Well, another Apple "special event" product release has come and gone. And while those out in Macland who were pining for the unveiling of the MacTab went home disappointed, there were some good moments in the presentation and some cool products to look forward to. A few of the highlights...
Steve Jobs returns
Okay, so he has been back as the head of Apple for some time now, but today Jobs actually came out and gave a full 90-minute keynote. Granted, Phil Schiller took a bit of that time, but the investors had to be a bit relieved to see Jobs well enough to do the whole on-stage thing.
Jobs also for the first time spoke on his liver transplant and urged everyone to register as an organ donor. A class move.
Wednesday's event was mostly focused on the iPod and iTunes, but there was some good stuff for the iPhone as well. The 3.1 update adds pre-made ringtones and a new genius feature for the App Store.
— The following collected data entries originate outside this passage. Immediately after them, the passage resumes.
/-- A plan image (R362): its number and its signed bytes, which PLAN_LOAD reads from host memory, and what its sections
hold: the plans, the tenants' decision-section windows and handler counts, and the source budgets of points and slots. -/
structure PlanImage where
  planId   : BitVec 16
  bytes    : List Byte
  plans    : List Plan
  dsec     : List (Tenant × Nat)
  handlers : List (Tenant × Nat)
  points   : List (Nat × Nat)
  slots    : List (Nat × Nat)
  deriving DecidableEq, Repr

/-- The units a self-test slice found failing, numbered within the slice (R399, R401). -/
structure BistFails where
  units : List Nat
  deriving DecidableEq, Repr

/-- The online slice kinds (R404). -/
inductive SliceKind where
  | pipe | neg | tray | plate
  deriving DecidableEq, Repr

/-- How an online slice ends (R403, R405). -/
inductive SliceRes where
  | pass | fail | spareFail | gapEnded
  deriving DecidableEq, Repr

/-- Why a domain's switch opened (R391, PM_DOM.FCAUSE). -/
inductive FCause where
  | slow | inrush | railDrop
  deriving DecidableEq, Repr

/-- The islands that hold a replica of station time (R27, R31). -/
inductive Island where
  | cluster (n : Fin 8) | quadrant (n : Fin 4) | fabric | portGroup (n : Fin 2) | safelight
  deriving DecidableEq, Repr

/-- A frame of the Ubeolyn link (R418): its header, the outcome of its CRC and tag, and its payload. -/
structure UbFrame where
  ty      : Byte
  enc     : Bool
  seq     : Word
  credits : List Byte
  vc      : Fin 4
  epoch   : BitVec 24
  good    : Bool
  payload : List Byte
  deriving DecidableEq, Repr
Perhaps most important, the update contains numerous stability and security fixes. And having a safer, more stable device is always a good thing, particularly when said update is free.
Bigger, cheaper, faster
The meat of the update was an overhaul for the iPod line. For most of the devices, this meant capacity upgrades. For the iPod touch, this also meant a price drop. You can now get your hands on an 8GB touch for just $199.
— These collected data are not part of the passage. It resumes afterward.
/-- Plate writes of a thread that are acknowledged by cycle `n` land (R271, R276); one that fails is dropped and counted
at the lane and against its stream (R24, R78). False where one meets poison (R74). -/
def feLand (s : State) (l : Nat) (e : Bool) (n : Nat) : Bool × State :=
  let t := feThr s l e
  let (due, rest) := t.acks.partition fun w => w.due ≤ n
  if due.isEmpty then (true, s)
  else due.foldl (fun (ok, s) w =>
    match feWrite (sampleDue s s.nowCyc) w.ten w.at_ w.bs with
    | (0, s) => (ok, s)
    | (3, s) => (false, s)
    | (_, s) =>
      let s := raise (s.bump fFE_RINGDROP_CNT_CNT l) kFE_LSTAT_RINGDROP l
      (ok, match w.rc with | some (k, i) => recDrop s k i | none => s)) (true, setFeThr s l e { t with acks := rest })

/-- The record of an abandonment on a lane (R276, R283). -/
def abandonRec (s : State) (l : Nat) (t : FeThr) (cause : Nat) : State :=
  let s := s.setF fFE_LABORT_LATE (b2n t.commit) l
  let s := s.setF fFE_LABORT_PC t.pc l
  let s := s.setF fFE_LABORT_CAUSE cause l
  raise (s.bump fFE_LABORT_CNT_CNT l) kFE_USTAT_ABORT

/-- A routine is abandoned (R276): its frame is lost, its Plate writes that are not acknowledged are dropped, and the cause,
place and commit state are recorded. -/
def abandon (s : State) (l : Nat) (e : Bool) (cause : Nat) : State :=
  let t := feThr s l e
  if !t.run then s
  else
    let (_, s) := feLand s l e t.cyc
    let s := if e && t.build.isSome then s.bump fEP_TXLOST_CNT_CNT l else s
    endThread (abandonRec s l t cause) l e

/-- Abandonment causes (R283). -/
def abLINK : Nat := 1
def abUE : Nat := 2
def abPARITY : Nat := 3
def abWDOG : Nat := 4
def abORDER : Nat := 5
def abREGION : Nat := 6
def abILLEGAL : Nat := 7

/-- Register n of a thread (R267): x25–x31 show the frame, lane and lookup; the egress thread sees them as 0. -/
def feReg (s : State) (l : Nat) (e : Bool) (t : FeThr) (n : Nat) : Nat :=
  if n = 0 then 0
  else if n < 25 then (tget 0 t.x n).toNat
  else if e then 0
  else match headFrame s l with
    | none => 0
    | some q =>
      match n with
      | 25 => q.f.bytes.length
      | 26 => q.f.etype.toNat
      | 27 => match q.f.tags with
              | [] => 0
              | tg :: _ => bits tg.toNat 13 3 * 2 ^ 13 + 2 ^ 12 + tg.toNat % 4096
      | 28 => l
      | 29 => match t.look with | some (_, some r) => r | _ => 0xFFFFFFFF
      | 30 => match t.look with
              | some (_, some r) => bits (wd (s.recw (if t.lookTab = 2 then 4 else t.lookTab + 1) r) 0) 16 8
              | _ => (Config.freeValue (2 ^ 80 + s.fresh)).toNat % 2 ^ 32
      | _ => taiNs q.stamp

/-- Write a register: x0 and x25–x31 discard it. -/
def FeThr.put (t : FeThr) (n v : Nat) : FeThr :=
  if n = 0 || 25 ≤ n then t else { t with x := tput t.x n (w32 v) }
def FeThr.cur (t : FeThr) : Nat := (tget 0 t.x 24).toNat

/-- The record kind of a LOOK table (R270): 0 SV, 1 GOOSE, 2 Burst SV, in the numbering of REC_STAT. -/
def lookKind (n : Nat) : Nat := if n = 2 then 4 else n + 1

-- Conditions (R269) ---------------------------------------------------------------------------------------------------------

def feCondPos (s : State) (l : Nat) (e : Bool) (t : FeThr) : Nat → Bool
  | 0 => true
  | 1 => t.z
  | 2 => t.n
  | 3 => t.c
  | 4 => t.win ≤ t.cur && t.cur + 4 ≤ t.win + 16
  | 5 => t.crcDone || (match t.crc with | some (d, _) => d ≤ t.cyc | none => false)
  | 6 => t.lookDone || (match t.look with | some (d, _) => d ≤ t.cyc | none => false)
  | 7 => match t.look with | some (_, some _) => true | _ => false
  | 8 => match headFrame s l with | some q => !e && q.tag.isSome | none => false
  | 9 => match headFrame s l with | some q => !e && q.tag == some true | none => false
  | 10 => t.acks.all fun w => w.due ≤ t.cyc
  | 11 => t.pack
  | 12 => t.ptcol
  | 13 => match t.build with | some b => e && classDepth s l b.cls < 32 | none => false
  | 14 => feReg s l e t 25 ≤ t.cur
  | _ => false

def feCond (s : State) (l : Nat) (e : Bool) (t : FeThr) (c : Nat) : Bool :=
  if c < 16 then feCondPos s l e t c else !feCondPos s l e t (c - 16)

-- Running one microword -------------------------------------------------------------------------------------------------------

/-- Where an operation may stand (R270): only after COMMIT; only in the vendor region; only on the egress thread. -/
structure FeCls where
  post   : Bool
  vendor : Bool
  egress : Bool

def fePlain : FeCls := ⟨false, false, false⟩
def feVendor : FeCls := ⟨false, true, false⟩
def fePost : FeCls := ⟨true, false, false⟩
def fePostVendor : FeCls := ⟨true, true, false⟩
def feEgress : FeCls := ⟨false, true, true⟩

/-- What a microword does: go on after some cycles, go on at another word, stall one cycle, end the routine, or
abandon it. -/
inductive FeRes where
  | go (s : State) (t : FeThr) (cycles : Nat)
  | jump (s : State) (t : FeThr) (pc cycles : Nat)
  | stall
  | fin (s : State)
  | abort (s : State) (cause : Nat)

/-- The fetch of a store word (R281): a single-bit error is corrected and counted, an uncorrectable one recorded. -/
def feFetch (s : State) (w : Nat) : Bool × State :=
  match tget 0 s.storeEcc w with
  | 0 => (true, s)
  | 1 => (true, raise { s.bump fFE_CE_CNT_CNT with storeEcc := tdel s.storeEcc w } kFE_USTAT_CE)
  | _ => (false, raise (s.setF fFE_UE_ADDR_WORD (w % 16384)) kFE_USTAT_UE)

/-- Words 0x3800–0x3FFF (R278). -/
def customerWord (w : Nat) : Bool := 0x3800 ≤ w && w < 0x4000

/-- The store word that a thread fetches: the bank that a swap took out of effect has its errors above the store's. -/
def storeWord (t : FeThr) : Nat := if t.old && customerWord t.pc then t.pc + 0x4000 else t.pc

/-- The word that a thread fetches. -/
def threadWord (s : State) (t : FeThr) : Word :=
  w32 (leVal (if t.old && customerWord t.pc then mread s.shadow (4 * (t.pc - 0x3800)) 4 else mread s.store (4 * t.pc) 4))

/-- The word that a thread fetches spells no microword (R268). -/
def wordBad (s : State) (t : FeThr) : Bool := (feWord 0 false (threadWord s t)).isNone

/-- A thread fetches command i: its word spells it, or the fetch itself abandons the routine and which microword it was
meant to be does not matter (R268, R281). -/
def feFetched (s : State) (l : Lane) (e : Bool) (i : Instr) : Bool :=
  let t := feThr s l e
  feWord l e (threadWord s t) == some i || wordBad s t || 2 ≤ tget 0 s.storeEcc (storeWord t)

/-- What a microword does: its word alone picks it, so a command that the thread does not fetch changes nothing (R268, R270;
log entry 8). -/
def feRuns (s : State) (l : Lane) (e : Bool) (i : Instr) (t : State) : Host.Outcome State Fault Refusal :=
  done (if feFetched s l e i then t else s)

/-- The routine of a thread ends once its Plate writes have landed; poison still abandons it (R74). A frame that an egress
routine leaves unsent is counted as lost (log entry 27). -/
def feFin (s : State) (l : Nat) (e : Bool) : State :=
  let t := feThr s l e
  match feLand s l e (t.acks.foldl (fun n w => max n w.due) 0) with
  | (true, s) => endThread (if e && t.build.isSome then s.bump fEP_TXLOST_CNT_CNT l else s) l e
  | (false, s) => abandon s l e abUE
Additionally, Apple bumped up the processor speed for the Touch, presumably the same chips powering the new faster iPhones. Seeing as how Apple is now pitching the touch as a gaming console to rival the Nintendo DS and Sony PSP, they'll need all the horsepower they can get.
An iPod for creeps
Apple touted the new camera-equipped iPod Nano as a portable video camera for the YouTube crowd; an easy way to shoot and share video on a compact device. The more paranoid of us saw another way for creepy folks to shoot video on unsuspecting subjects. The next time some weirdo on the train is fiddling with his iPod, you may want to check his line of sight and adjust your garments accordingly.
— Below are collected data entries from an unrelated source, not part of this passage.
-- ==== Sys2Proof/Machine/HostCmd.lean ====
section
/-! DEFINITION. The commands of the rings (R330–R335, R348, R349, R362). -/

namespace Sys2Proof.Machine
open Sys2Proof

-- Taking a command (R330, R331, R335) -------------------------------------------------------------------------------------------

def cmdLen (c : HCmd) : Nat := wd c.w 4
def cmdAddr (c : HCmd) : Nat := wd c.w 2 + 2 ^ 32 * wd c.w 3
/-- TARGET, which only set 256 chooses. -/
def cmdTarget (set : Nat) (c : HCmd) : Nat := if set = 256 then wd c.w 1 % 512 else set

/-- The set's next command, where it may start: not while the completion ring is full, after POINT_WRs have reached the
sheet, and with FENCE after every earlier completion. -/
def startable (s : State) (set : Nat) : Option HCmd :=
  let h := s.hset set
  match h.cmds with
  | [] => none
  | c :: _ =>
    let ws := s.hi.waits.filter fun w => w.set == set
    let full := ringFull s set 1 h.cplPI h.cplCI
    let fence := bit (wd c.w 0) 8 && (!ws.isEmpty || !h.cpls.isEmpty)
    if setLive s set && !full && !fence && ws.all (·.plan) then some c else none

/-- The set's next command could be served at once: it waits neither for host memory nor for its target's epoch (R345). -/
def servable (s : State) (set : Nat) : Bool :=
  match startable s set with
  | some c => !(c.asked && c.data.isNone) &&
      !(1 ≤ cmdOp c && cmdOp c ≤ 6 && s.ks.adv.contains (cmdTarget set c))
  | none => false

/-- The engine serves the sets in turn, one command per set (R331): none that stands before this one can be served. -/
def myTurn (s : State) (set : Nat) : Bool :=
  let far (t : Nat) : Nat := (t + 256 - s.hi.turn) % 257
  s.hi.sets.all fun e => far set ≤ far e.1 || !servable s e.1

/-- The set's next command, where `mine` takes it, it may start, and it is the set's turn. -/
def headCmd (s : State) (set : Nat) (mine : HCmd → Bool) : Option HCmd :=
  (startable s set).filter fun c => mine c && myTurn s set

/-- Take the command off the list; CMD_CI advances, and the set has had its turn. -/
def popCmd (s : State) (set : Nat) : State :=
  let h := s.hset set
  { s with hi := { s.hi with turn := set } }.setHset set { h with cmds := h.cmds.tail, cmdCI := (h.cmdCI + 1) % 65536 }

/-- The command ends with a status (R333). -/
def finishCmd (s : State) (set : Nat) (c : HCmd) (status d0 d1 : Nat) : State :=
  let s := complCmd (popCmd s set) set c status d0 d1
  if status = 0 && bit (wd c.w 0) 9 then statusBlock s set else s

/-- The command has acted; its completion waits for the boundary, or for the sheet (R334). -/
def waitCmd (s : State) (set : Nat) (c : HCmd) (inst : Option RecInst) (plan : Bool) : State :=
  let s := popCmd s set
  { s with hi := { s.hi with waits := s.hi.waits ++ [⟨set, c, inst, true, plan⟩] } }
Seriously though, the reception for the camera-equipped Nano could be worth paying attention to. The disc-based iPod Classic is already fading away, and with phones sporting increased storage capabilities, the Nano may soon find itself fending off mobile phones. Being able to match features could help keep sales up. It's also worth noting that the only real difference between a Nano and a conventional cell phone is the calling function. Perhaps we're seeing the first steps in the transition to an iPhone Nano?